The smiles of 2 people who are done with school forever!
Tonight, Darby threw the traditional Papa Del's pizza party for his lab in celebration of his defense. These are some of his lab mates.
And here are some more. I remember going to these parties for others when Darby first started. So happy that it was finally our turn!

Thursday, July 11, 2013

The waiting is the hardest part

I am one of those people who has known I wanted kids from a very young age. To me, it was never a question of whether I'd be a mom---just when. And for the past 4 years or so, I've been dreaming about the day that we would start our family. I always imagined loving pregnancy and thought I would walk through each day filled with happiness as I enjoyed my ever-expanding belly.

And, don't get me wrong, I am very happy to be pregnant and am fortunate that, so far, I've had a pretty easy pregnancy. So, I've been surprised that this is not a particularly blissful time in in my life. And most of that has to do with my lack of patience. Somehow, it never crossed my mind that pregnancy is basically 9 months of waiting. And waiting is one of my least favorite things! When I found out I was pregnant, I couldn't wait until we could tell people. When we told our parents, I couldn't wait to tell Hannah and Matt. When we told Hannah and Matt, I couldn't wait for the ultrasound and to tell everyone. When we had the ultrasound, I couldn't wait to start showing. Now that I'm showing, I can't wait to feel the baby kick and to find out the sex. And on and on and on. I've realized it's never-ending.

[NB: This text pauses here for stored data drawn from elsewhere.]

-- ==== Sys2Proof/Tests/Slice0.lean ====
section
/-!
SUPPORT. Small tests with expected values from spec/95_test_vectors.md (the vector's name stands at each test), and for
every statement of Obligations.lean the concrete states and operands that meet its hypotheses.
-/

namespace Sys2Proof
namespace Tests

set_option Elab.async false

open Sys2Proof.Machine

/-! ## Helpers -/

/-- A state of the reference configuration: device 0, block 0, a position of `APP` and the operands are given, the rest is
as after reset. -/
def st (x : DevState) (y : BlockState) (p : Option Pos) (args : List Word) : State :=
  { State.reset with
    dev := [x, DevState.reset, DevState.reset], blk := [y, BlockState.reset], cur := p, arg := Words8.ofList args }

/-- Device 0 after `OPEN d0, 4, 4` and `BEGIN d0, 500000` (95_test_vectors.md 2.4). -/
def devRun : DevState :=
  { DevState.reset with
    st := .running, rxIe := true, timing := 0x001C0008, baud := 500000, baudValid := true, rxr := Ring.alloc 4
    txr := Ring.alloc 4 }

/-- Its block. -/
def blkRun : BlockState := { claim := true, owner := 0, mbox := [], rxfifo := [], hwMode := .normal }

/-- Device 0 RUNNING, a command accepted, the operands given. -/
def run (args : List Word) : State := st devRun blkRun (some .start) args

/-- The same at another position. -/
def runAt (p : Pos) : State := st devRun blkRun (some p) []

/-- The ring of capacity `cap` after pushes of the given words, from empty; `i` is the next slot. -/
def pushAll (r : Ring) : List FrameWords → Ring
  | [] => r
  | w :: rest => pushAll (((r.fill r.head w).getD r).publish r.head) rest

/-- Frame words A, B, C, D of program P2, and `REMOTE` = `{0x7FF, STD, REMOTE, 0}`. -/
def wA : FrameWords := ⟨0x200, 1, 0xA0, 0⟩
def wB : FrameWords := ⟨0x201, 1, 0xB0, 0⟩
def wC : FrameWords := ⟨0x202, 1, 0xC0, 0⟩
def wD : FrameWords := ⟨0x203, 1, 0xD0, 0⟩
def wRemote : FrameWords := ⟨0x400007FF, 0, 0, 0⟩

/-- Rings of capacity 4 that hold one, two and three frames. -/
def ring1 : Ring := pushAll (Ring.alloc 4) [wRemote]
def ring2 : Ring := pushAll (Ring.alloc 4) [wA, wB]
def ring3 : Ring := pushAll (Ring.alloc 4) [wA, wB, wC]

/-- Device 0 with these rings. -/
def devRings (rx tx : Ring) : DevState := { devRun with rxr := rx, txr := tx }

/-- The next state of an outcome. -/
def nextOf : Result → Option State
  | .next t => some t
  | _ => none

/-- Status and results of a command that has ended. -/
def ended (r : Result) : Option (StatusCode × List Word) :=
  match r with
  | .next t =>
    if t.cur = none then some (t.code, [t.res.r0, t.res.r1, t.res.r2, t.res.r3, t.res.r4, t.res.r5, t.res.r6, t.res.r7])
    else none
  | _ => none

/-- Eight results, the listed ones first. -/
def res (l : List Word) : List Word := (l ++ List.replicate 8 0).take 8

/-! ## Well-formedness refuses ill-formed terms (30_encoding.md R70: four bits of `DEV`, five of `BANK`) -/

theorem test_wf_refuses_device :
    ([.rbIsEmpty 16 .rx, .rbIsFull 16 .rx, .rbCount 16 .rx, .rbPush 16 .tx, .rbPeek 16 .rx, .rbPop 16 .rx,
      .fltConfigure 16 0, .fltMask32Std 16 0, .fltMask32Ext 16 0, .fltList32Std 16 0, .fltList32Ext 16 0,
      .fltMask16 16 0, .fltList16 16 0, .fltAcceptAll 16, .fltEnable 16 0, .fltDisable 16 0, .fltClearAll 16,
      .fltRead 16 0, .devOpen 16, .devBegin 16, .setBaudrate 16, .devClose 16, .write 16, .availableForWrite 16,
      .available 16, .peek 16, .read 16, .getError 16, .irqRx 16, .irqTx 16] : List Instr).all (fun i => !i.wf) = true := by
  decide

theorem test_wf_refuses_bank :
    ([.fltConfigure 0 32, .fltMask32Std 0 32, .fltMask32Ext 0 32, .fltList32Std 0 32, .fltList32Ext 0 32,
      .fltMask16 0 32, .fltList16 0 32, .fltEnable 0 32, .fltDisable 0 32, .fltRead 0 32] : List Instr).all
        (fun i => !i.wf) = true := by
  decide

theorem test_wf_accepts_largest : Instr.wf (.fltRead 15 31) = true ∧ Instr.wf .btSolve = true := by decide

/-! ## Decoding: words written out bit by bit (95_test_vectors.md 2.1, 2.2) -/

theorem test_decode_ring :
    decode 0x00000001 = .ok (.rbIsEmpty 0 .rx) ∧ decode 0x00001001 = .ok (.rbIsEmpty 0 .tx) ∧
    decode 0x00000201 = .ok (.rbIsEmpty 2 .rx) ∧ decode 0x00001002 = .ok (.rbIsFull 0 .tx) ∧
    decode 0x00001003 = .ok (.rbCount 0 .tx) ∧ decode 0x00001004 = .ok (.rbPush 0 .tx) ∧
    decode 0x00000005 = .ok (.rbPeek 0 .rx) ∧ decode 0x00000006 = .ok (.rbPop 0 .rx) := by decide +kernel

theorem test_decode_solver : decode 0x00000010 = .ok .btSolve := by decide +kernel

theorem test_decode_filter :
    decode 0x00030020 = .ok (.fltConfigure 0 3) ∧ decode 0x000E0221 = .ok (.fltMask32Std 2 14) ∧
    decode 0x00010022 = .ok (.fltMask32Ext 0 1) ∧ decode 0x00020023 = .ok (.fltList32Std 0 2) ∧
    decode 0x00040024 = .ok (.fltList32Ext 0 4) ∧ decode 0x00050025 = .ok (.fltMask16 0 5) ∧
    decode 0x00060026 = .ok (.fltList16 0 6) ∧ decode 0x00000227 = .ok (.fltAcceptAll 2) ∧
    decode 0x00020028 = .ok (.fltEnable 0 2) ∧ decode 0x00010029 = .ok (.fltDisable 0 1) ∧
    decode 0x0000022A = .ok (.fltClearAll 2) ∧ decode 0x0005002B = .ok (.fltRead 0 5) ∧
    decode 0x001F0021 = .ok (.fltMask32Std 0 31) := by decide +kernel

theorem test_decode_controller :
    decode 0x00000130 = .ok (.devOpen 1) ∧ decode 0x00000231 = .ok (.devBegin 2) ∧
    decode 0x00000232 = .ok (.setBaudrate 2) ∧ decode 0x00000233 = .ok (.devClose 2) ∧
    decode 0x00000234 = .ok (.write 2) ∧ decode 0x00000035 = .ok (.availableForWrite 0) ∧
    decode 0x00000036 = .ok (.available 0) ∧ decode 0x00000037 = .ok (.peek 0) ∧ decode 0x00000038 = .ok (.read 0) ∧
    decode 0x00000239 = .ok (.getError 2) ∧ decode 0x00000F31 = .ok (.devBegin 15) := by decide +kernel

/-- V-DEC-1 to V-DEC-4, then V-DEC-6 to V-DEC-13 and V-DEC-16. -/
theorem test_decode_rejects :
    ([0x00000000, 0x00000007, 0x0000002C, 0x000000FF] : List Word).all
      (fun w => decide (decode w = .error .noRow)) = true ∧
    ([0x00000110, 0x00010010, 0x00001034, 0x00010034, 0x00011001, 0x00002001, 0x00200021, 0x80000030, 0x00010330] :
      List Word).all (fun w => decide (decode w = .error .unusedField)) = true := by decide +kernel

theorem test_encode_engines_have_no_word : encode (.irqRx 0) = none ∧ encode (.irqTx 0) = none := by decide

theorem test_decodeTableWord : decodeTableWord 32 0x00030021 = some (.fltMask32Std 0 3) ∧ decodeTableWord 32 0 = none := by
  decide +kernel

/-! ## One step of each command -/

/-- V-RB-1, V-RB-2, V-RB-8, V-RB-19. -/
theorem test_ring_queries :
    ended (exec (.rbIsEmpty 0 .rx) (runAt .query)) = some (.ok, res [1]) ∧
    ended (exec (.rbIsFull 0 .rx) (runAt .query)) = some (.ok, res [0]) ∧
    ended (exec (.rbCount 0 .tx) (st (devRings Ring.unallocated ring3) blkRun (some .query) [])) = some (.ok, res [3]) ∧
    ended (exec (.rbIsFull 0 .tx) (st (devRings (Ring.alloc 8) Ring.unallocated) blkRun (some .query) [])) =
      some (.ok, res [1]) := by decide +kernel
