-- ==== Sys2Proof/Machine/MemOps.lean ====
section
/-! DEFINITION. Plain reads and writes of the on-die memories, and the regions of R369. An address that nothing has
written since the start of the main domain reads as zero (DESIGN CHOICE, assumption log 9). -/

namespace Sys2Proof.Machine

/-- Write one byte with fresh check bits (R376). -/
def Memory.writeByte (m : Memory) (a : Nat) (b : Byte) : Memory :=
  { m with bytes := SMap.set 0 m.bytes a b, chk := SMap.drop a m.chk }

/-- Write bytes at rising addresses. -/
def Memory.write (m : Memory) : Nat → Bytes → Memory
  | _, [] => m
  | a, b :: t => (m.writeByte a b).write (a + 1) t

/-- The byte held at an address. -/
def Memory.readByte (m : Memory) (a : Nat) : Byte := SMap.get 0 m.bytes a

/-- `n` bytes from an address on. -/
def Memory.read (m : Memory) (a n : Nat) : Bytes := (List.range n).map fun k => m.readByte (a + k)

/-- Fill a range with zeros and fresh check bits. -/
def Memory.zeroRange (m : Memory) (base len : Nat) : Memory :=
  { m with bytes := m.bytes.filter fun e => decide (e.1 < base) || decide (base + len ≤ e.1)
           chk := m.chk.filter fun e => decide (e.1 < base) || decide (base + len ≤ e.1) }

/-- The regions of R369: class, base, size, bank size, first bank. -/
def regions : List (Nat × Nat × Nat × Nat × Nat) :=
  [(0, 0x10000000, 0x800000, 0x40000, 0), (1, 0x20000000, 0x2800000, 0x40000, 32),
   (2, 0x40000000, 0x4000000, 0x40000, 192), (3, 0x80000000, 0x200000, 0x10000, 448),
   (3, 0x80200000, 0x400000, 0x40000, 480), (3, 0x80600000, 0x400000, 0x80000, 496),
   (3, 0x80A00000, 0x200000, 0x40000, 504), (4, 0x90000000, 0x200000, 0x20000, 512),
   (5, 0x91000000, 0x40000, 0x20000, 528), (6, 0x92000000, 0xE0000, 0x20000, 530),
   (6, 0x920E0000, 0xE0000, 0x20000, 537)]

/-- The memory class of an address, if it lies in a bank. -/
def classOf (a : Nat) : Option Nat :=
  (regions.find? fun r => decide (r.2.1 ≤ a) && decide (a < r.2.1 + r.2.2.1)).map (·.1)

/-- The bank of an address (R369). -/
def bankOf (a : Nat) : Option Nat :=
  (regions.find? fun r => decide (r.2.1 ≤ a) && decide (a < r.2.1 + r.2.2.1)).map fun r =>
    r.2.2.2.2 + (a - r.2.1) / r.2.2.2.1

/-- The base address and size of a bank (R369). -/
def bankRange (b : Nat) : Option (Nat × Nat) :=
  (regions.find? fun r => decide (r.2.2.2.2 ≤ b) && decide (b < r.2.2.2.2 + r.2.2.1 / r.2.2.2.1)).map fun r =>
    (r.2.1 + (b - r.2.2.2.2) * r.2.2.2.1, r.2.2.2.1)

/-- The class of a bank. -/
def bankClass (b : Nat) : Option Nat :=
  (regions.find? fun r => decide (r.2.2.2.2 ≤ b) && decide (b < r.2.2.2.2 + r.2.2.1 / r.2.2.2.1)).map (·.1)

/-- Zero-fill every bank of a class and mark the class written (R371, MEM_STAT.INIT, MEM_SCRUBCTL.EN). -/
def Memory.initClass (m : Memory) (k : Nat) : Memory :=
  let z := (regions.filter fun r => r.1 == k).foldl (fun m r => m.zeroRange r.2.1 r.2.2.1) m
  { z with init := z.init ||| (1#7 <<< k), scrubEn := z.scrubEn ||| (1#7 <<< k) }

/-- Context units have been written; class 2 is fully written once each of the 256 has (R371). -/
def Memory.markUnits (m : Memory) (us : List Nat) : Memory :=
  let d := us.foldl (fun d u => d ||| (1#256 <<< u)) m.ctxDone
  if d = BitVec.allOnes 256 then { m with ctxDone := d, init := m.init ||| 4#7, scrubEn := m.scrubEn ||| 4#7 }
  else { m with ctxDone := d }

/-! ## An engine instance's own operand memory (R136, R246, R268, R290) -/

/-- The base of an instance's operand memory; a hash unit has only its state registers. -/
def operandBase : EngUnit → Nat → Nat
  | .cal, n => 0x80000000 + 0x10000 * n
  | .srg, n => 0x80200000 + 0x40000 * n
  | .tul, n => 0x80600000 + 0x80000 * n
  | .hsh, _ => 0

/-- The areas an operation works in: step window, private area, staging; offset and length. -/
def workAreas : EngUnit → List (Nat × Nat)
  | .cal => [(0, 0x400), (0xD00, 0x80), (0x1000, 0xC000)]
  | .srg => [(0, 0x8000), (0xC000, 0x10000), (0x20000, 0x18000)]
  | .tul => [(0, 0x20000), (0x28000, 0x34000), (0x60000, 0x18000)]
  | .hsh => []

/-- The held area for the outputs of OUT_RESULT steps, in bytes; `none` where the unit has none. -/
def heldRoom : EngUnit → Option Nat
  | .cal => some 0x800
  | .srg => some 0x4000
  | .tul => some 0x8000
  | .hsh => none

/-- The areas of an instance after the wipe that ends with zeros (R140, R238). -/
def Memory.wipeAreas (m : Memory) (u : EngUnit) (n : Nat) : Memory :=
  (workAreas u).foldl (fun m x => m.zeroRange (operandBase u n + x.1) x.2) m

end Sys2Proof.Machine
end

I feel like this is a good experience for me because it puts in sharp relief a problem that I've known about for a long time. I do not live in the moment well. I'm always looking forward to the next thing. And while I think that is sometimes a good thing because it keeps me motivated, it can also get in the way of my day-to-day happiness. So, I'm trying (and mainly failing, but trying) to take things one day at a time and enjoy the current stage I'm in. After all, I'm sure there will come a day when I'll regret wishing that my belly was bigger so everyone would know I was pregnant, not just pudgy. There will be plenty of time for the world to see that I'm pregnant, I'm sure. :)

Sunday, July 07, 2013

Very welcome visitors

We were lucky to have two sets of good friends come to visit us in the past two weeks.

First, Laura and Dan and baby Gabriel swung by for a couple of days on their Midwest road trip. Laura and I met when I worked in Student Life at ACU and bonded almost instantly over shared loves of food, reading, and long conversations. We've only lived in the same town for a year of our friendship, but we've kept up via e-mail and phone calls and occasional in-person visits. She and Dan got married about two years ago and welcomed adorable Gabriel in December. I hadn't seen Gabriel since he was a couple of months old, so he had changed a lot. He's precious and very good-natured. It was a nice glimpse into what our lives might look like exactly a year from now. I enjoyed showing Dan and Laura around campus (and finally making a point to visit the two museums I'd never gone to!), and we all enjoyed great conversations over dinner. Both Dan and Laura are excellent conversationalists and come up with the best questions. One of the most exciting things about moving back to Abilene for me is that we will get to spend more time with them and that our kids will grow up together.

Laura and Me

Dan, Laura, and Darby

Baby Gabriel. I meant to get a picture of me holding him, but he fell asleep before I could. So, this was first thing in the morning right before I left for work. What a sweet face to wake up to!

This past week, Mica and Harrison stayed with us, as part of their Wedding Victory Tour road trip. As usual, I was horrible at taking pictures and just relied on Mica to document our time together. As usual, she did an excellent job. So, check out her post for more details and pictures. They were here to help us celebrate both Darby's birthday and the 4th of July. In between, we were able to squeeze in a coffee date, a lot of Dr. Mario, and some general lazing around with all of us on our individual electronic devices (that is true friendship!). We hosted a little cookout for the 4th. It was wonderful to have someone to cook with. We made a patriotic trifle with a crazy delicious pound cake, and Mica was so sweet to make her famous mac and cheese after I got a pregnancy craving for it. Yummmmm!

I have seriously missed HarriMica since they left Champaign in May, so it was great to have them back for a few days. They are "grad school friends" who will definitely be lifelong friends. We're already planning a trip to the UK together in the future. I can't wait!

(Pictures from Mica, of course!)

Me and Mica and our trifle

Fun at the fireworks!



Saturday, June 29, 2013

30 before 30 update

Since I recently celebrated my 28th birthday, I thought I should check in on my goals. Actually, I haven't thought much consciously about them this past year, so I'm happy to see I accomplished some of them anyway. 3 years might be a little long for goals to hold my attention. :)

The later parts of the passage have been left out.